Two dozen 70 million year old dinosaur eggs belonging to a medium sized oviraptor dinosaur were recently found with the adult crouched over them.


----------



## Becky1951 (Apr 29, 2021)

https://www.sciencealert.com/fossil...-of-preserved-eggs-with-actual-embryos-inside


----------



## Aunt Marg (Apr 29, 2021)

Wow... far out!

Any new findings related to dinosaurs never fails to excite me. One of my sons just loved dinosaurs when he was little, and a lot of the love he had for them rubbed off on me.


----------



## jujube (Apr 29, 2021)

Yeah, they were in the back of my refrigerator....on the bottom shelf....


----------



## RadishRose (Apr 29, 2021)




----------



## Becky1951 (Apr 29, 2021)

I love anything dinosaurs. My DIL does too. She really likes the Megalodon sharks so 2 years ago for Christmas I got her an authentic Megalodon tooth fossil, you would have thought I got her a diamond LOL she was so happy. LOL


----------



## Tish (Apr 29, 2021)

Wow, that is amazing, I always thought that our Cassowaries were a descendent of the Oviraptor.


----------



## RadishRose (Apr 29, 2021)

Yes, wow. I don't think I've ever seen your Cassowary so I looked it up-





It does remind me of the other, but I believe the Oviraptor would belong to the Raptor family.
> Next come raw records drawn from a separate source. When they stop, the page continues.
-- ==== Sys2Proof/Tests/Slice0.lean ====
section
/-!
SUPPORT. The model's own tests. Every expected result is copied from spec/95_test_vectors.md, spec/30_encoding.md or
spec/opcode_table.json, or follows by hand from the rule cited. After them, one witness for each clause of a statement that has
hypotheses: a concrete state and operands that meet them together.
-/
namespace Sys2Proof.Tests
open Sys2Proof Sys2Proof.Machine

/-! ### The small state of a test -/

/-- Bytes written as numbers. -/
def code (ns : List Nat) : List Byte := ns.map (BitVec.ofNat 8)

/-- The state after reset() with an instruction stored at an address and PC there (95_test_vectors.md, Conventions). -/
def startAt (a : Word) (ns : List Nat) : State := placeBytes (State.reset.setPc a) a (code ns)

/-- The same at 0x0600. -/
def start (ns : List Nat) : State := startAt 0x0600#16 ns

/-- One byte of memory. -/
def poke (s : State) (a : Nat) (v : Nat) : State := s.setByte (BitVec.ofNat 16 a) (BitVec.ofNat 8 v)

/-- One byte of memory after a step, or as it stands. -/
def peek (s : State) (a : Nat) : Nat := (s.byteAt (BitVec.ofNat 16 a)).toNat

/-- The state one step later; a stop shows as a core that was never reset. -/
def after (s : State) : State :=
  match step s with
  | .next t => t
  | .fault _ => s.setStatus .unreset
  | .refused _ => s.setStatus .unreset

/-- Whether the step answers a next state. -/
def goesOn (s : State) : Bool :=
  match step s with
  | .next _ => true
  | .fault _ => false
  | .refused _ => false

theorem step_after {s : State} (h : goesOn s = true) : step s = .next (after s) := by
  unfold goesOn at h
  unfold after
  cases hs : step s <;> simp_all

/-- The state with other parameters. -/
def withCfg (s : State) (c : Config) : State := { s with cfg := c }

def signed16 : Config := { Config.standard with zpIndexMode := .signed16 }
def pageWrap : Config := { Config.standard with jmpIndPageWrap := true }
def sixCycles : Config := { Config.standard with jmpIndCycles := .six }
def allIndexed : Config := { Config.standard with penaltyScope := .allIndexed }
def trapping : Config := { Config.standard with trapped := [0x0300#16], hasReadHook := true, hasWriteHook := true }

/-! ### Well-formedness -/

theorem test_wellFormed_standard : Config.standard.wellFormed = true := by decide
theorem test_wellFormed_rising : ({ Config.standard with trapped := [0x0010#16, 0x0300#16] } : Config).wellFormed = true := by decide
theorem test_illFormed_repeated_address :
    ({ Config.standard with trapped := [0x0300#16, 0x0300#16] } : Config).wellFormed = false := by decide
theorem test_illFormed_falling_address :
    ({ Config.standard with trapped := [0x0300#16, 0x0010#16] } : Config).wellFormed = false := by decide
/-- 30_encoding.md R79: no operand value is reserved, so no instruction term is refused. -/
theorem test_wellFormed_instr : (Instr.jmpInd 0xFFFF#16).wellFormed = true := by decide
theorem test_memory_wf_refuses_zero_byte : Memory.wf [(0x10, 0x00#8)] = false := by decide
theorem test_memory_wf_refuses_unsorted : Memory.wf [(0x20, 0x01#8), (0x10, 0x01#8)] = false := by decide
theorem test_memory_wf_refuses_outside : Memory.wf [(65536, 0x01#8)] = false := by decide
theorem test_memory_write_zero_unlists : Memory.write [(0x10, 0x01#8)] 0x10 0x00#8 = [] := by decide

/-! ### Decoding: the rows of spec/opcode_table.json, high nibble by high nibble, operand bytes 0x34 and 0x12 -/

/-- What the decoder reads, when it uses every byte. -/
def readAll (ns : List Nat) : Option Instr :=
  match decode (code ns) with
  | .ok i [] => some i
  | .ok _ (_ :: _) => none
  | .illegalOpcode _ => none
  | .truncated => none

theorem test_decode_row_0 :
    [[0x00], [0x01, 0x34], [0x05, 0x34], [0x06, 0x34], [0x08], [0x09, 0x34], [0x0A], [0x0D, 0x34, 0x12], [0x0E, 0x34, 0x12]].map readAll =
      ([.brk, .oraIndX 0x34#8, .oraZp 0x34#8, .aslZp 0x34#8, .php, .oraImm 0x34#8, .aslA, .oraAbs 0x1234#16, .aslAbs 0x1234#16] : List Instr).map some := by decide
theorem test_decode_row_1 :
    [[0x10, 0x34], [0x11, 0x34], [0x15, 0x34], [0x16, 0x34], [0x18], [0x19, 0x34, 0x12], [0x1D, 0x34, 0x12], [0x1E, 0x34, 0x12]].map readAll =
      ([.bpl 0x34#8, .oraIndY 0x34#8, .oraZpX 0x34#8, .aslZpX 0x34#8, .clc, .oraAbsY 0x1234#16, .oraAbsX 0x1234#16, .aslAbsX 0x1234#16] : List Instr).map some := by decide
theorem test_decode_row_2 :
    [[0x20, 0x34, 0x12], [0x21, 0x34], [0x24, 0x34], [0x25, 0x34], [0x26, 0x34], [0x28], [0x29, 0x34], [0x2A], [0x2C, 0x34, 0x12], [0x2D, 0x34, 0x12], [0x2E, 0x34, 0x12]].map readAll =
      ([.jsr 0x1234#16, .andIndX 0x34#8, .bitZp 0x34#8, .andZp 0x34#8, .rolZp 0x34#8, .plp, .andImm 0x34#8, .rolA, .bitAbs 0x1234#16, .andAbs 0x1234#16, .rolAbs 0x1234#16] : List Instr).map some := by decide
theorem test_decode_row_3 :
    [[0x30, 0x34], [0x31, 0x34], [0x35, 0x34], [0x36, 0x34], [0x38], [0x39, 0x34, 0x12], [0x3D, 0x34, 0x12], [0x3E, 0x34, 0x12]].map readAll =
      ([.bmi 0x34#8, .andIndY 0x34#8, .andZpX 0x34#8, .rolZpX 0x34#8, .sec, .andAbsY 0x1234#16, .andAbsX 0x1234#16, .rolAbsX 0x1234#16] : List Instr).map some := by decide
theorem test_decode_row_4 :
    [[0x40], [0x41, 0x34], [0x45, 0x34], [0x46, 0x34], [0x48], [0x49, 0x34], [0x4A], [0x4C, 0x34, 0x12], [0x4D, 0x34, 0x12], [0x4E, 0x34, 0x12]].map readAll =
      ([.rti, .eorIndX 0x34#8, .eorZp 0x34#8, .lsrZp 0x34#8, .pha, .eorImm 0x34#8, .lsrA, .jmpAbs 0x1234#16, .eorAbs 0x1234#16, .lsrAbs 0x1234#16] : List Instr).map some := by decide
theorem test_decode_row_5 :
    [[0x50, 0x34], [0x51, 0x34], [0x55, 0x34], [0x56, 0x34], [0x58], [0x59, 0x34, 0x12], [0x5D, 0x34, 0x12], [0x5E, 0x34, 0x12]].map readAll =
      ([.bvc 0x34#8, .eorIndY 0x34#8, .eorZpX 0x34#8, .lsrZpX 0x34#8, .cli, .eorAbsY 0x1234#16, .eorAbsX 0x1234#16, .lsrAbsX 0x1234#16] : List Instr).map some := by decide
theorem test_decode_row_6 :
    [[0x60], [0x61, 0x34], [0x65, 0x34], [0x66, 0x34], [0x68], [0x69, 0x34], [0x6A], [0x6C, 0x34, 0x12], [0x6D, 0x34, 0x12], [0x6E, 0x34, 0x12]].map readAll =
      ([.rts, .adcIndX 0x34#8, .adcZp 0x34#8, .rorZp 0x34#8, .pla, .adcImm 0x34#8, .rorA, .jmpInd 0x1234#16, .adcAbs 0x1234#16, .rorAbs 0x1234#16] : List Instr).map some := by decide
theorem test_decode_row_7 :
    [[0x70, 0x34], [0x71, 0x34], [0x75, 0x34], [0x76, 0x34], [0x78], [0x79, 0x34, 0x12], [0x7D, 0x34, 0x12], [0x7E, 0x34, 0x12]].map readAll =
      ([.bvs 0x34#8, .adcIndY 0x34#8, .adcZpX 0x34#8, .rorZpX 0x34#8, .sei, .adcAbsY 0x1234#16, .adcAbsX 0x1234#16, .rorAbsX 0x1234#16] : List Instr).map some := by decide
theorem test_decode_row_8 :
    [[0x81, 0x34], [0x84, 0x34], [0x85, 0x34], [0x86, 0x34], [0x88], [0x8A], [0x8C, 0x34, 0x12], [0x8D, 0x34, 0x12], [0x8E, 0x34, 0x12]].map readAll =
      ([.staIndX 0x34#8, .styZp 0x34#8, .staZp 0x34#8, .stxZp 0x34#8, .dey, .txa, .styAbs 0x1234#16, .staAbs 0x1234#16, .stxAbs 0x1234#16] : List Instr).map some := by decide
theorem test_decode_row_9 :
    [[0x90, 0x34], [0x91, 0x34], [0x94, 0x34], [0x95, 0x34], [0x96, 0x34], [0x98], [0x99, 0x34, 0x12], [0x9A], [0x9D, 0x34, 0x12]].map readAll =
      ([.bcc 0x34#8, .staIndY 0x34#8, .styZpX 0x34#8, .staZpX 0x34#8, .stxZpY 0x34#8, .tya, .staAbsY 0x1234#16, .txs, .staAbsX 0x1234#16] : List Instr).map some := by decide
theorem test_decode_row_A :
    [[0xA0, 0x34], [0xA1, 0x34], [0xA2, 0x34], [0xA4, 0x34], [0xA5, 0x34], [0xA6, 0x34], [0xA8], [0xA9, 0x34], [0xAA], [0xAC, 0x34, 0x12], [0xAD, 0x34, 0x12], [0xAE, 0x34, 0x12]].map readAll =
      ([.ldyImm 0x34#8, .ldaIndX 0x34#8, .ldxImm 0x34#8, .ldyZp 0x34#8, .ldaZp 0x34#8, .ldxZp 0x34#8, .tay, .ldaImm 0x34#8, .tax, .ldyAbs 0x1234#16, .ldaAbs 0x1234#16, .ldxAbs 0x1234#16] : List Instr).map some := by decide
theorem test_decode_row_B :
    [[0xB0, 0x34], [0xB1, 0x34], [0xB4, 0x34], [0xB5, 0x34], [0xB6, 0x34], [0xB8], [0xB9, 0x34, 0x12], [0xBA], [0xBC, 0x34, 0x12], [0xBD, 0x34, 0x12], [0xBE, 0x34, 0x12]].map readAll =
      ([.bcs 0x34#8, .ldaIndY 0x34#8, .ldyZpX 0x34#8, .ldaZpX 0x34#8, .ldxZpY 0x34#8, .clv, .ldaAbsY 0x1234#16, .tsx, .ldyAbsX 0x1234#16, .ldaAbsX 0x1234#16, .ldxAbsY 0x1234#16] : List Instr).map some := by decide
theorem test_decode_row_C :
    [[0xC0, 0x34], [0xC1, 0x34], [0xC4, 0x34], [0xC5, 0x34], [0xC6, 0x34], [0xC8], [0xC9, 0x34], [0xCA], [0xCC, 0x34, 0x12], [0xCD, 0x34, 0x12], [0xCE, 0x34, 0x12]].map readAll =
      ([.cpyImm 0x34#8, .cmpIndX 0x34#8, .cpyZp 0x34#8, .cmpZp 0x34#8, .decZp 0x34#8, .iny, .cmpImm 0x34#8, .dex, .cpyAbs 0x1234#16, .cmpAbs 0x1234#16, .decAbs 0x1234#16] : List Instr).map some := by decide
theorem test_decode_row_D :
    [[0xD0, 0x34], [0xD1, 0x34], [0xD5, 0x34], [0xD6, 0x34], [0xD8], [0xD9, 0x34, 0x12], [0xDD, 0x34, 0x12], [0xDE, 0x34, 0x12]].map readAll =
      ([.bne 0x34#8, .cmpIndY 0x34#8, .cmpZpX 0x34#8, .decZpX 0x34#8, .cld, .cmpAbsY 0x1234#16, .cmpAbsX 0x1234#16, .decAbsX 0x1234#16] : List Instr).map some := by decide
theorem test_decode_row_E :
    [[0xE0, 0x34], [0xE1, 0x34], [0xE4, 0x34], [0xE5, 0x34], [0xE6, 0x34], [0xE8], [0xE9, 0x34], [0xEA], [0xEC, 0x34, 0x12], [0xED, 0x34, 0x12], [0xEE, 0x34, 0x12]].map readAll =
      ([.cpxImm 0x34#8, .sbcIndX 0x34#8, .cpxZp 0x34#8, .sbcZp 0x34#8, .incZp 0x34#8, .inx, .sbcImm 0x34#8, .nop, .cpxAbs 0x1234#16, .sbcAbs 0x1234#16, .incAbs 0x1234#16] : List Instr).map some := by decide
theorem test_decode_row_F :
    [[0xF0, 0x34], [0xF1, 0x34], [0xF5, 0x34], [0xF6, 0x34], [0xF8], [0xF9, 0x34, 0x12], [0xFD, 0x34, 0x12], [0xFE, 0x34, 0x12]].map readAll =
      ([.beq 0x34#8, .sbcIndY 0x34#8, .sbcZpX 0x34#8, .incZpX 0x34#8, .sed, .sbcAbsY 0x1234#16, .sbcAbsX 0x1234#16, .incAbsX 0x1234#16] : List Instr).map some := by decide

/-! One instruction of each family, its opcode written bit by bit (30_encoding.md, section 4), as the table numbers its bits. -/

theorem test_bits_lda_immediate : decode [0b10101001#8, 0x80#8] = .ok (.ldaImm 0x80#8) [] := by decide
theorem test_bits_adc_immediate : decode [0b01101001#8, 0x01#8] = .ok (.adcImm 0x01#8) [] := by decide
theorem test_bits_bit_absolute : decode [0b00101100#8, 0x00#8, 0x02#8] = .ok (.bitAbs 0x0200#16) [] := by decide
theorem test_bits_php : decode [0b00001000#8] = .ok .php [] := by decide
theorem test_bits_bne : decode [0b11010000#8, 0xF8#8] = .ok (.bne 0xF8#8) [] := by decide
theorem test_table_word_operands_above : decodeTableWord 24 0x30FF6C = some (.jmpInd 0x30FF#16) := by decide
theorem test_table_word_short : decodeTableWord 8 0x4C = some (.jmpAbs 0x0000#16) := by decide
theorem test_table_word_illegal : decodeTableWord 8 0x02 = none := by decide
theorem test_decode_illegal : decode [0xFF#8, 0x00#8] = .illegalOpcode 0xFF#8 := by decide
theorem test_decode_truncated : decode [0x4C#8, 0x00#8] = .truncated := by decide
theorem test_decode_leaves_rest : decode [0xEA#8, 0x02#8] = .ok .nop [0x02#8] := by decide

/-! ### Base cycles: the table's column, with no page crossed, F = 0x24 (so BPL, BVC, BCC and BNE are taken, +1) -/

theorem test_cycles_row_0 :
    [0x00, 0x01, 0x05, 0x06, 0x08, 0x09, 0x0A, 0x0D, 0x0E].map (fun op => (after (start [op, 0x10, 0x02])).tickcount) =
      [7, 6, 3, 5, 3, 2, 2, 4, 6] := by decide
theorem test_cycles_row_1 :
    [0x10, 0x11, 0x15, 0x16, 0x18, 0x19, 0x1D, 0x1E].map (fun op => (after (start [op, 0x10, 0x02])).tickcount) =
      [3, 5, 4, 6, 2, 4, 4, 7] := by decide
theorem test_cycles_row_2 :
    [0x20, 0x21, 0x24, 0x25, 0x26, 0x28, 0x29, 0x2A, 0x2C, 0x2D, 0x2E].map (fun op => (after (start [op, 0x10, 0x02])).tickcount) =
      [6, 6, 3, 3, 5, 4, 2, 2, 4, 4, 6] := by decide
theorem test_cycles_row_3 :
    [0x30, 0x31, 0x35, 0x36, 0x38, 0x39, 0x3D, 0x3E].map (fun op => (after (start [op, 0x10, 0x02])).tickcount) =
      [2, 5, 4, 6, 2, 4, 4, 7] := by decide
theorem test_cycles_row_4 :
    [0x40, 0x41, 0x45, 0x46, 0x48, 0x49, 0x4A, 0x4C, 0x4D, 0x4E].map (fun op => (after (start [op, 0x10, 0x02])).tickcount) =
      [6, 6, 3, 5, 3, 2, 2, 3, 4, 6] := by decide
theorem test_cycles_row_5 :
    [0x50, 0x51, 0x55, 0x56, 0x58, 0x59, 0x5D, 0x5E].map (fun op => (after (start [op, 0x10, 0x02])).tickcount) =
      [3, 5, 4, 6, 2, 4, 4, 7] := by decide
theorem test_cycles_row_6 :
    [0x60, 0x61, 0x65, 0x66, 0x68, 0x69, 0x6A, 0x6C, 0x6D, 0x6E].map (fun op => (after (start [op, 0x10, 0x02])).tickcount) =
      [6, 6, 3, 5, 4, 2, 2, 5, 4, 6] := by decide
theorem test_cycles_row_7 :
    [0x70, 0x71, 0x75, 0x76, 0x78, 0x79, 0x7D, 0x7E].map (fun op => (after (start [op, 0x10, 0x02])).tickcount) =
      [2, 5, 4, 6, 2, 4, 4, 7] := by decide
theorem test_cycles_row_8 :
    [0x81, 0x84, 0x85, 0x86, 0x88, 0x8A, 0x8C, 0x8D, 0x8E].map (fun op => (after (start [op, 0x10, 0x02])).tickcount) =
      [6, 3, 3, 3, 2, 2, 4, 4, 4] := by decide
theorem test_cycles_row_9 :
    [0x90, 0x91, 0x94, 0x95, 0x96, 0x98, 0x99, 0x9A, 0x9D].map (fun op => (after (start [op, 0x10, 0x02])).tickcount) =
      [3, 6, 4, 4, 4, 2, 5, 2, 5] := by decide
theorem test_cycles_row_A :
    [0xA0, 0xA1, 0xA2, 0xA4, 0xA5, 0xA6, 0xA8, 0xA9, 0xAA, 0xAC, 0xAD, 0xAE].map (fun op => (after (start [op, 0x10, 0x02])).tickcount) =
      [2, 6, 2, 3, 3, 3, 2, 2, 2, 4, 4, 4] := by decide
theorem test_cycles_row_B :
    [0xB0, 0xB1, 0xB4, 0xB5, 0xB6, 0xB8, 0xB9, 0xBA, 0xBC, 0xBD, 0xBE].map (fun op => (after (start [op, 0x10, 0x02])).tickcount) =
      [2, 5, 4, 4, 4, 2, 4, 2, 4, 4, 4] := by decide
theorem test_cycles_row_C :
    [0xC0, 0xC1, 0xC4, 0xC5, 0xC6, 0xC8, 0xC9, 0xCA, 0xCC, 0xCD, 0xCE].map (fun op => (after (start [op, 0x10, 0x02])).tickcount) =
      [2, 6, 3, 3, 5, 2, 2, 2, 4, 4, 6] := by decide
theorem test_cycles_row_D :
    [0xD0, 0xD1, 0xD5, 0xD6, 0xD8, 0xD9, 0xDD, 0xDE].map (fun op => (after (start [op, 0x10, 0x02])).tickcount) =
      [3, 5, 4, 6, 2, 4, 4, 7] := by decide
theorem test_cycles_row_E :
    [0xE0, 0xE1, 0xE4, 0xE5, 0xE6, 0xE8, 0xE9, 0xEA, 0xEC, 0xED, 0xEE].map (fun op => (after (start [op, 0x10, 0x02])).tickcount) =
      [2, 6, 3, 3, 5, 2, 2, 2, 4, 4, 6] := by decide
theorem test_cycles_row_F :
    [0xF0, 0xF1, 0xF5, 0xF6, 0xF8, 0xF9, 0xFD, 0xFE].map (fun op => (after (start [op, 0x10, 0x02])).tickcount) =
      [2, 5, 4, 6, 2, 4, 4, 7] := by decide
Yet there is a strong resemblance; maybe it's so.


----------



## RadishRose (Apr 29, 2021)

Becky1951 said:


> I love anything dinosaurs. My DIL does too. She really likes the Megalodon sharks so 2 years ago for Christmas I got her an authentic Megalodon tooth fossil, you would have thought I got her a diamond LOL she was so happy. LOL


Here's one




@Becky1951  have you been to a Jurassic Drive-Through?
https://www.jurassicquest.com/events/hartford-ct


----------



## horseless carriage (Apr 29, 2021)

The south western shore line of the UK is known as The Jurassic Coast, fossils are lying around on the beach just waiting to be found.


----------



## SetWave (Apr 29, 2021)

It's fascinating how many layers of fossils are impeded in the cliffs along the coast. The majority of beach goers haven't a clue. Perhaps that's good . . .


----------



## Becky1951 (Apr 29, 2021)

@RadishRose not yet, but want to!


----------



## Murrmurr (Apr 29, 2021)




----------



## fmdog44 (Apr 30, 2021)

I have to be reminded dinosaurs ruled the Earth for millions of years. Fascinating, I would love to be able to observe them  in their natural habitat.


----------



## Tish (Apr 30, 2021)

RadishRose said:


> Yes, wow. I don't think I've ever seen your Cassowary so I looked it up-
> 
> 
> 
> ...


Evolution maybe?


----------



## RadishRose (Apr 30, 2021)

Tish said:


> Evolution maybe?


Kissin' cousins',LOL'

Yeah, they all taste like chicken.


----------